Reynolds Tichenor's eleven as posted in Fuzzy Woodruff's A History of Southern Football includes:
- Sandy Beaver, guard for Georgia. He was once head of Riverside Military Academy.
- Marvin M. Dickinson, halfback for Georgia, later coached for his alma mater.
- James C. Elmer, guard for Auburn. Tradition dictates many publications list Elmer as the school's first All-Southern selection.
- Jock Hanvey, fullback for Clemson. He started every game
- Harold Ketron, center for Georgia, known as "War Eagle." Ketron was known as quite a physical player, one source reporting he pulled hair and spat tobacco juice in faces. Another writer claims "There have been many of the old players who have followed the Georgia games long after graduation, but none of them with a record of more loyalty than the "War Eagle."'
- Joseph Lee Kirby-Smith, tackle for Sewanee, son of Edmund Kirby-Smith. He later moved to Jacksonville, Florida as a practicing dermatologist and gaining distinction throughout Florida and the south.
- John Maxwell, quarterback for Clemson. He started every game.

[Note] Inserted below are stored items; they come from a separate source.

-- ==== Sys2Proof/Tests/Slice0.lean ====
section
/-! SUPPORT. Our own tests. Expected values come from spec/: the opcode map (30_encoding.md R53), the register table
(10_state.md R17) and the vectors of 95_test_vectors.md, cited by their ids. Then one witness for each statement that
has hypotheses. -/

namespace Sys2Proof.Tests

open Sys2Proof Sys2Proof.Machine

/-! ## Small states -/

/-- The state after the host has written registers. -/
def setRegs (s : State) (l : List (Reg × Word)) : State := l.foldl (fun t p => t.writeReg p.1 p.2) s

/-- Reset, with registers written by the host. -/
def regs (l : List (Reg × Word)) : State := setRegs .reset l

/-- Reset, with bytes in FB from offset 0, and FLEN. -/
def frameState (b : List Byte) : State := setRegs (State.reset.store .fb 0 b) [(.flen, BitVec.ofNat 32 b.length)]

/-- The state a command leaves. -/
def after (i : Instr) (s : State) : State :=
  match exec i s with
  | .next t => t
  | .fault _ => s
  | .refused _ => s

/-- Reset, with accesses the host is going to make. -/
def script (l : List HostAccess) : State := State.reset.withPending l

theorem exec_after (i : Instr) (s : State) : exec i s = .next (after i s) := by cases i <;> rfl

/-- The error report: STATUS, ERRCODE, ERRFIELD, ERROFS. -/
def report (s : State) : List Word := [s.reg .status, s.reg .errcode, s.reg .errfield, s.reg .errofs]

/-- Frame F1 of 95_test_vectors.md section 6. -/
def f1 : List Byte := [0x01, 0x00, 0x00, 0x0B, 0x00, 0x03, 0x00, 0x01, 0x00, 0x01, 0x27, 0x01, 0x02, 0x03, 0xAD, 0xAD]

/-- Frame F2. -/
def f2 : List Byte :=
  [0x01, 0x00, 0x20, 0x10, 0x00, 0x03, 0x00, 0x01, 0x00, 0x01, 0x64, 0x00, 0xC8, 0x00, 0x05, 0x64, 0x01, 0x02, 0x03,
    0xAD, 0xAD]

/-- Frame F3. -/
def f3 : List Byte := [0x01, 0x00, 0x00, 0x0B, 0x00, 0x00, 0x00, 0xFF, 0xFF, 0x00, 0xDE]

/-- The operands of W1 without the payload. -/
def w1 : List (Reg × Word) := [(.prv, 1), (.hl, 11), (.pid, 1), (.pt, 1)]

/-- The operands of W2 without the payload. -/
def w2 : List (Reg × Word) :=
  [(.prv, 1), (.rte, 1), (.hl, 16), (.pid, 1), (.pt, 1), (.pra, 100), (.rca, 200), (.ttl, 5)]

/-- The operands and the payload of W1. -/
def packet1 : State := setRegs (State.reset.store .pb 0 [1, 2, 3]) ((.plen, 3) :: w1)

/-- Vector B1: the flag-byte layout. -/
def pairs1 : List (Reg × Word) :=
  [(.bfn, 5), (.bfw0, 2), (.bfw1, 1), (.bfw2, 2), (.bfw3, 1), (.bfw4, 2), (.bfv1, 1), (.bfv2, 3), (.bfv3, 1), (.bfv4, 2)]

/-! ## Decoding: the opcode map of R53, word by word -/

theorem test_decode_nop : decode 0b00000000000000000000000000000000#32 = .ok .nop := rfl
theorem test_decode_crc8 : decode 0b00000000000000000000000000000001#32 = .ok .crc8 := rfl
theorem test_decode_crc16 : decode 0b00000000000000000000000000000010#32 = .ok .crc16 := rfl
theorem test_decode_bfpack : decode 0b00000000000000000000000000000011#32 = .ok .bfpack := rfl
theorem test_decode_bfunpack : decode 0b00000000000000000000000000000100#32 = .ok .bfunpack := rfl
theorem test_decode_flgpack : decode 0b00000000000000000000000000000101#32 = .ok .flgpack := rfl
theorem test_decode_flgunpack : decode 0b00000000000000000000000000000110#32 = .ok .flgunpack := rfl
theorem test_decode_hdrenc : decode 0b00000000000000000000000000010000#32 = .ok .hdrenc := rfl
theorem test_decode_hdrdec : decode 0b00000000000000000000000000010001#32 = .ok .hdrdec := rfl
theorem test_decode_pktenc : decode 0b00000000000000000000000000100000#32 = .ok .pktenc := rfl
theorem test_decode_pktdec : decode 0b00000000000000000000000000100001#32 = .ok .pktdec := rfl
theorem test_decode_clr : decode 0b00000000000000000000000001111111#32 = .ok .clr := rfl
theorem test_decode_unassigned : decode 0x00000012#32 = .error .unassignedOpcode := rfl
theorem test_decode_reserved : decode 0x00000101#32 = .error .reservedBitsSet := rfl
theorem test_decode_short : decodeBytes [0x10, 0x00, 0x00] = .error .notOneWord := rfl
theorem test_decode_little_endian : decodeBytes [0x10, 0x00, 0x00, 0x00] = .ok .hdrenc := rfl
theorem test_decode_table_word : decodeTableWord 32 0x7F = some .clr := by decide

/-! ## Well-formedness: an ill-formed term for each check -/

theorem test_wf_word_unaligned : (HostAccess.read .word 0x000A9).wellFormed = false := by decide
theorem test_wf_word_reserved_unaligned : (HostAccess.read .word 0x000C6).wellFormed = false := by decide
theorem test_wf_byte_in_registers : (HostAccess.write .byte 0x000A8 0).wellFormed = false := by decide
theorem test_wf_half_in_registers : (HostAccess.read .half 0x000AC).wellFormed = false := by decide
theorem test_wf_half_in_pb : (HostAccess.write .half 0x10000 0).wellFormed = false := by decide
theorem test_wf_word_in_fb : (HostAccess.read .word 0x20000).wellFormed = false := by decide
theorem test_wf_half_into_pb : (HostAccess.read .half 0x0FFFF).wellFormed = false := by decide
theorem test_wf_half_beyond_aperture : (HostAccess.read .half 0x3FFFF).wellFormed = false := by decide
theorem test_wf_command_write : (HostAccess.write .word 0x000A8 0x10).wellFormed = true := by decide
theorem test_wf_config_header_length : ¬Config.legal { Config.hardware with hlRouted := 14 } := by decide
theorem test_wf_config_base_length : ¬Config.legal { Config.hardware with hlBase := 10 } := by decide
theorem test_wf_config_payload_size : ¬Config.legal { Config.hardware with pbSize := 65536 } := by decide
theorem test_wf_config_frame_small : ¬Config.legal { Config.hardware with fbSize := 15 } := by decide
theorem test_wf_config_frame_large : ¬Config.legal { Config.hardware with fbSize := 65554 } := by decide

/-! ## The register table and the bus map -/

theorem test_register_count : allRegs.length = 49 := rfl
theorem test_register_numbers : allRegs.map regNum = List.range 49 := by decide
theorem test_reset_memory_canonical : State.reset.pb.wf ∧ State.reset.fb.wf := by decide
theorem test_bus_last_register : busTarget .word 0x000C0 = some (.reg .cur) := by decide
theorem test_bus_last_pb : busTarget .byte 0x1FFFE = some (.byte .pb 65534) := by decide
theorem test_bus_last_fb : busTarget .byte 0x30010 = some (.byte .fb 65552) := by decide
theorem test_bus_gap : busTarget .byte 0x1FFFF = some .reserved := by decide
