-- ==== Sys2Proof/Machine/State.lean ====
section
/-! DEFINITION. The state of the machine as plain data (10_state.md), the reasons a step can stop, and the state at
launch and at reset. -/

namespace Sys2Proof.Machine

/-- A listed memory cell: its address and its 16-bit content (R28, R50: nothing smaller than a cell is addressable, so a
cell and not a byte is the unit held; log 5). -/
abbrev MemCell := Nat × Word

/-- Main memory (R28): the cells that differ from `unlistedCell`, by strictly rising address. -/
abbrev Memory := List MemCell

/-- What an address that memory does not list reads as. Cells the program listing does not mention are 0 at reset
(R38, the spec's decision D8; log 4). -/
def unlistedCell : Word := 0

/-- The canonical form of memory: addresses strictly rise, all are addresses of the 8192 cells, and no entry holds what
an unlisted cell reads as; so equal memories are equal data (log 5). -/
abbrev Memory.wf (m : Memory) : Prop :=
  m.Pairwise (fun c d => c.1 < d.1) ∧ ∀ c ∈ m, c.1 < 8192 ∧ c.2 ≠ unlistedCell

/-- A cache block (R30). `tag` and `recency` are natural numbers without a bound (D17, D9; log 9). -/
structure Block where
  valid : Bool
  tag : Nat
  recency : Nat
  deriving DecidableEq, Repr

/-- A cache row: its blocks in index order (R31). -/
abbrev Row := List Block

/-- One cache level: its configuration, which no step changes, and its rows in index order (R31). It holds no data. -/
structure Cache where
  config : CacheConfig
  rows : List Row
  deriving DecidableEq, Repr

/-- The label of a log event: the level touched (R141). -/
inductive CacheLabel where
  | l1
  | l2
  deriving DecidableEq, Repr

/-- The classification of a log event (R146). -/
inductive Classification where
  | hit
  | miss
  | sw
  deriving DecidableEq, Repr

/-- A log event (R146): the level, the classification, the address the instruction was fetched from, the effective
address, and the row index in that level's geometry. -/
structure LogEvent where
  label : CacheLabel
  classification : Classification
  pc : Addr
  address : Addr
  row : Nat
  deriving DecidableEq, Repr

/-- The machine's state (R8, R20 to R33) and, beside it, the log-event stream so far, oldest first (R12, R145), which no
instruction reads (log 10), and the launch parameters that a step consults, which no instruction changes (R6, log 7). -/
structure State where
  /-- The general registers, cells 0 to 7 (R20). -/
  regs : Vector Word 8
  /-- The program counter, 13 bits (R23). -/
  pc : Addr
  /-- Main memory (R28). -/
  mem : Memory
  /-- The level-1 cache, always present (R31, R140). -/
  l1 : Cache
  /-- The level-2 cache, absent when no configuration is supplied (R31). -/
  l2 : Option Cache
  /-- The run status (R33). -/
  halted : Bool
  /-- The log-event stream so far (R12, R217). -/
  log : List LogEvent
  /-- The launch parameter LOAD_HIT_READS_MEMORY (R6, P3). -/
  loadHitReadsMemory : Bool
  deriving DecidableEq, Repr

/-- Why a machine has no further step. -/
inductive Fault where
  /-- Raised by `step` alone, in a halted machine: "When `halted` is true there is no step" (R216). Safe: it is the
  run's own end, and the model takes no step the machine does not have (log 11). -/
  | halted
  deriving DecidableEq, Repr

/-- Why the model gives no behaviour. -/
inductive Refusal where
  /-- An instruction without a meaning; no arm of this model answers it. Safe. -/
  | notModelled (mnemonic : String)
  /-- Raised by `step` alone, before anything runs, where a level's configuration breaks rule R111: "the machine defined
  by this spec has no behaviour for it". Safe: the model says nothing of such a run (log 12). -/
  | cacheConfigNotAdmitted
  deriving DecidableEq, Repr

/-- R39: a block right after reset, invalid with recency 0; its tag is 0 and cannot be observed (log 6). -/
def Block.atReset : Block := { valid := false, tag := 0, recency := 0 }

/-- R31, R39: a level right after reset, numRows rows of assoc blocks. -/
def Cache.atReset (c : CacheConfig) : Cache :=
  { config := c, rows := List.replicate c.numRows (List.replicate c.assoc Block.atReset) }

/-- The state right after reset for the parameters and the image of a launch (R11, R35 to R40, R260, R261): pc 0 and
x[0] 0 (log 1), x[1] to x[7] 0 (log 2), memory equal to the image. -/
def State.launch (p : Params) (image : Memory) : State :=
  { regs := Vector.replicate 8 0
    pc := 0
    mem := image
    l1 := Cache.atReset p.l1
    l2 := p.l2.map Cache.atReset
    halted := false
    log := []
    loadHitReadsMemory := p.loadHitReadsMemory }

/-- The machine right after reset at the model's standard parameters (log 8), with an image of zeros: no program is put
in (log 14). -/
def State.reset : State := State.launch Params.standard []

end Sys2Proof.Machine
end

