-- ==== Sys2Proof/Laws/Memory.lean ====
section
/-! SUPPORT. Memory: what a read gives after a write, and that every memory operation keeps the canonical form. -/

namespace Sys2Proof.Machine

theorem cellAt_without (m : Memory) (a b : Nat) :
    (m.without a).cellAt b = if b = a then unlistedCell else m.cellAt b := by
  induction m with
  | nil => simp [Memory.without, Memory.cellAt]
  | cons c rest ih =>
    obtain ⟨k, u⟩ := c
    rw [Memory.without] at ih ⊢
    by_cases hk : k = a
    · subst hk
      by_cases hb : b = k <;> simp_all [Memory.cellAt]
    · by_cases hb : b = k
      · subst hb; simp [Memory.cellAt, hk]
      · simp [Memory.cellAt, hk, hb, ih]

theorem cellAt_place (m : Memory) (a : Nat) (v : Word) (b : Nat) (h : ∀ c ∈ m, c.1 ≠ a) :
    (m.place a v).cellAt b = if b = a then v else m.cellAt b := by
  induction m with
  | nil => simp [Memory.place, Memory.cellAt]
  | cons c rest ih =>
    obtain ⟨k, u⟩ := c
    have hk : k ≠ a := h (k, u) (by simp)
    rw [Memory.place]
    split
    · simp [Memory.cellAt]
    · rw [Memory.cellAt, ih fun d hd => h d (List.mem_cons_of_mem _ hd)]
      by_cases hb : b = k
      · subst hb; simp [hk, Memory.cellAt]
      · simp [hb, Memory.cellAt]

theorem without_ne (m : Memory) (a : Nat) : ∀ c ∈ m.without a, c.1 ≠ a := by
  simp [Memory.without]

/-- What every read gives after a write, in every memory: the written cell its new value, every other cell its old. -/
theorem read_write (m : Memory) (a : Addr) (v : Word) (b : Addr) :
    (m.write a v).read b = if b = a then v else m.read b := by
  have key : b.toNat = a.toNat ↔ b = a := ⟨BitVec.eq_of_toNat_eq, fun h => h ▸ rfl⟩
  rw [Memory.write, Memory.read, Memory.read]
  split
  · rename_i hv; rw [cellAt_without]; simp only [key, hv]
  · rw [cellAt_place _ _ _ _ (without_ne m a.toNat), cellAt_without]; simp only [key]; split <;> simp_all

theorem mem_place (m : Memory) (a : Nat) (v : Word) (c : MemCell) (h : c ∈ m.place a v) : c = (a, v) ∨ c ∈ m := by
  induction m with
  | nil => simpa [Memory.place] using h
  | cons d rest ih =>
    rw [Memory.place] at h
    split at h
    · simpa using h
    · rcases List.mem_cons.mp h with rfl | h
      · simp
      · rcases ih h with h | h <;> simp [h]

theorem rising_place (m : Memory) (a : Nat) (v : Word) (h : m.Pairwise (fun c d => c.1 < d.1))
    (hne : ∀ c ∈ m, c.1 ≠ a) : (m.place a v).Pairwise (fun c d => c.1 < d.1) := by
  induction m with
  | nil => simp [Memory.place]
  | cons d rest ih =>
    obtain ⟨k, u⟩ := d
    obtain ⟨hk, hrest⟩ := List.pairwise_cons.mp h
    have hka : k ≠ a := hne (k, u) (by simp)
    rw [Memory.place]
    split
    · refine List.pairwise_cons.mpr ⟨fun c hc => ?_, h⟩
      rcases List.mem_cons.mp hc with rfl | hc
      · assumption
      · have := hk c hc; simp only at this ⊢; omega
    · refine List.pairwise_cons.mpr ⟨fun c hc => ?_, ih hrest fun c hc => hne c (List.mem_cons_of_mem _ hc)⟩
      rcases mem_place rest a v c hc with rfl | hc
      · simp only; omega
      · exact hk c hc

/-- A write keeps the canonical form. -/
theorem write_wf (m : Memory) (a : Addr) (v : Word) (h : m.wf) : (m.write a v).wf := by
  have hr : (m.without a.toNat).Pairwise (fun c d => c.1 < d.1) := h.1.filter _
  have hm : ∀ c ∈ m.without a.toNat, c.1 < 8192 ∧ c.2 ≠ unlistedCell := fun c hc =>
    h.2 c (List.mem_filter.mp hc).1
  rw [Memory.write]
  split
  · exact ⟨hr, hm⟩
  · refine ⟨rising_place _ _ _ hr (without_ne m _), fun c hc => ?_⟩
    rcases mem_place _ _ _ c hc with rfl | hc
    · exact ⟨a.isLt, ‹_›⟩
    · exact hm c hc

theorem reset_memory_wf : State.reset.mem.wf := by decide

end Sys2Proof.Machine
end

- Henry D. Phillips, guard for Sewanee. Sportswriter Fuzzy Woodruff called him "the greatest football player who ever sank cleated shoes into a chalk line south of the Mason-Dixon line."
- Frank Ridley, end for Georgia. One account of Ridley reads "Ridley's first year on the team he played this position so well that Coach Heisman named his as the All-Southern end. He is quick and active and never hesitates to tackle a man, seldom being blocked." He was later a physician and surgeon.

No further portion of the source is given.